-- ==== Sys2Proof/Certificates/Slice0/Obligations.lean ====
section
/-! DEFINITION. The statements about the model. Each docstring names the rules of spec/ it comes from;
the draws of the card and of the time base are universally quantified with the state. -/

section Statements

open Sys2Proof Sys2Proof.Machine

/-! ## Encoding -/

/-- R80 to R83: the descriptor of a well-formed command decodes to it, and the words after it are left. -/
def Obligations.DecodeInvertsEncode : Prop :=
  ∀ (i : Instr) (rest : List Word), i.WellFormed → decode (encode i ++ rest) = .ok (i, rest)

/-- R80 to R84: what decodes is the descriptor of a well-formed command, so each command has one
descriptor. -/
def Obligations.EncodeInvertsDecode : Prop :=
  ∀ (ws : List Word) (i : Instr) (rest : List Word), decode ws = .ok (i, rest) →
    i.WellFormed ∧ encode i ++ rest = ws

/-- R84 and R302: a one-word descriptor whose opcode is not in R83, or whose reserved bits are not all
zero, is refused `IllegalCommand` with the word, and so is any descriptor that is no command's. -/
def Obligations.IllegalDescriptorRefused : Prop :=
  (∀ (s : State) (c : Submission) (rest : List Submission) (w : Word) (ws : List Word),
    s.pending = c :: rest → c.words = w :: ws →
    opcodeOf w ∉ [0x01, 0x02, 0x03, 0x04, 0x05, 0x10, 0x11, 0x20, 0x21, 0x22, 0x23, 0x24, 0x30,
      0x40] → step s = .refused (.illegalCommand w)) ∧
  (∀ (s : State) (c : Submission) (rest : List Submission) (w : Word),
    s.pending = c :: rest → c.words = [w] → (∀ i : Instr, i.WellFormed → encode i ≠ [w]) →
    step s = .refused (.illegalCommand w)) ∧
  (∀ (s : State) (c : Submission) (rest : List Submission),
    s.pending = c :: rest → (∀ i : Instr, i.WellFormed → encode i ≠ c.words) →
    ∃ w, step s = .refused (.illegalCommand w))

/-- Section 2.1 of 95_test_vectors.md: words written out from the formats decode to their commands. -/
def Obligations.SpecWordsDecode : Prop :=
  decode [0x03000001#32] = .ok (.setClockFreerun true, []) ∧
  decode [0x0400000A#32] = .ok (.glitchPulse 10, []) ∧
  decode [0x11000000#32] = .ok (.powerOff, []) ∧
  decode [0x21000064#32] = .ok (.readByte 100, []) ∧
  decode [0x2200003F#32] = .ok (.writeByte 0x3F#8, []) ∧
  decode [0x30000000#32] = .ok (.acquireAtr, []) ∧
  decode [0x400001F4#32, 0x00A40400#32, 0x02800002#32] =
    .ok (.sendApdu 500 0x00#8 0xA4#8 0x04#8 0x00#8 0x02#8 .send 2, [])

/-! ## The step -/

/-- R20, R70: a step executes the host's next command in the state in which the block accepts it: the
command is no longer pending, the buffer is the one the host named, and otherwise only the card and the
time base have acted since the command before (the turn between commands is the model's, log entry 2). -/
def Obligations.StepRunsDecodedCommand : Prop :=
  ∀ (s : State) (c : Submission) (rest : List Submission) (i : Instr),
    s.pending = c :: rest → decode c.words = .ok (i, []) →
    step s = exec i (s.accept c rest) ∧
    State.SameButEnv { s with pending := rest, buffer := c.bufferFor s.buffer } (s.accept c rest)

/-- R331: with no command the block waits; only the card and the time base act. -/
def Obligations.IdleBlockWaits : Prop :=
  ∀ s : State, s.pending = [] → ∃ t, step s = .next t ∧ s.SameButEnv t

/-! ## Hardware Control Unit -/

/-- R121. -/
def Obligations.SetPowerEffect : Prop :=
  ∀ (on : Bool) (s : State),
    encode (.setPower on) = [BitVec.ofNat 32 (0x01 * 2 ^ 24 + on.toNat)] ∧
    exec (.setPower on) s =
      .next { s with vccOn := on, trace := s.trace ++ [.pin (.vcc on), .returned .nothing] }

/-- R122. -/
def Obligations.SetResetEffect : Prop :=
  ∀ (asserted : Bool) (s : State),
    encode (.setReset asserted) = [BitVec.ofNat 32 (0x02 * 2 ^ 24 + asserted.toNat)] ∧
    exec (.setReset asserted) s =
      .next { s with
        rstAsserted := asserted,
        trace := s.trace ++ [.pin (.rst asserted), .returned .nothing] }

/-- R123: a start keeps the phase of the clock (`clkHigh`, log entry 11); a stop of a running clock waits
for the low phase, in which the environment has a turn (the model's, log entries 2 and 23); a stop leaves the
output low. -/
def Obligations.SetClockFreerunEffect : Prop :=
  ∀ s : State,
    (∀ run, encode (.setClockFreerun run) = [BitVec.ofNat 32 (0x03 * 2 ^ 24 + run.toNat)]) ∧
    exec (.setClockFreerun true) s =
      .next { s with
        clkRunning := true, trace := s.trace ++ [.pin (.clk true), .returned .nothing] } ∧
    (s.clkRunning = false → exec (.setClockFreerun false) s =
      .next { s with
        clkHigh := false, trace := s.trace ++ [.pin (.clk false), .returned .nothing] }) ∧
    (s.clkRunning = true → Returns (exec (.setClockFreerun false) s) fun t =>
      State.SameButEnv
        { s with
          clkRunning := false,
          trace := s.trace ++ [.clkLowWait, .pin (.clk false), .returned .nothing] } t ∧
      t.clkHigh = false)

+ + + +

▶ [Work item] Copy each line in the entries above where the word "commands" shows up.

▶ [Written answer]
/-- Section 2.1 of 95_test_vectors.md: words written out from the formats decode to their commands. -/
time base have acted since the command before (the turn between commands is the model's, log entry 2). -/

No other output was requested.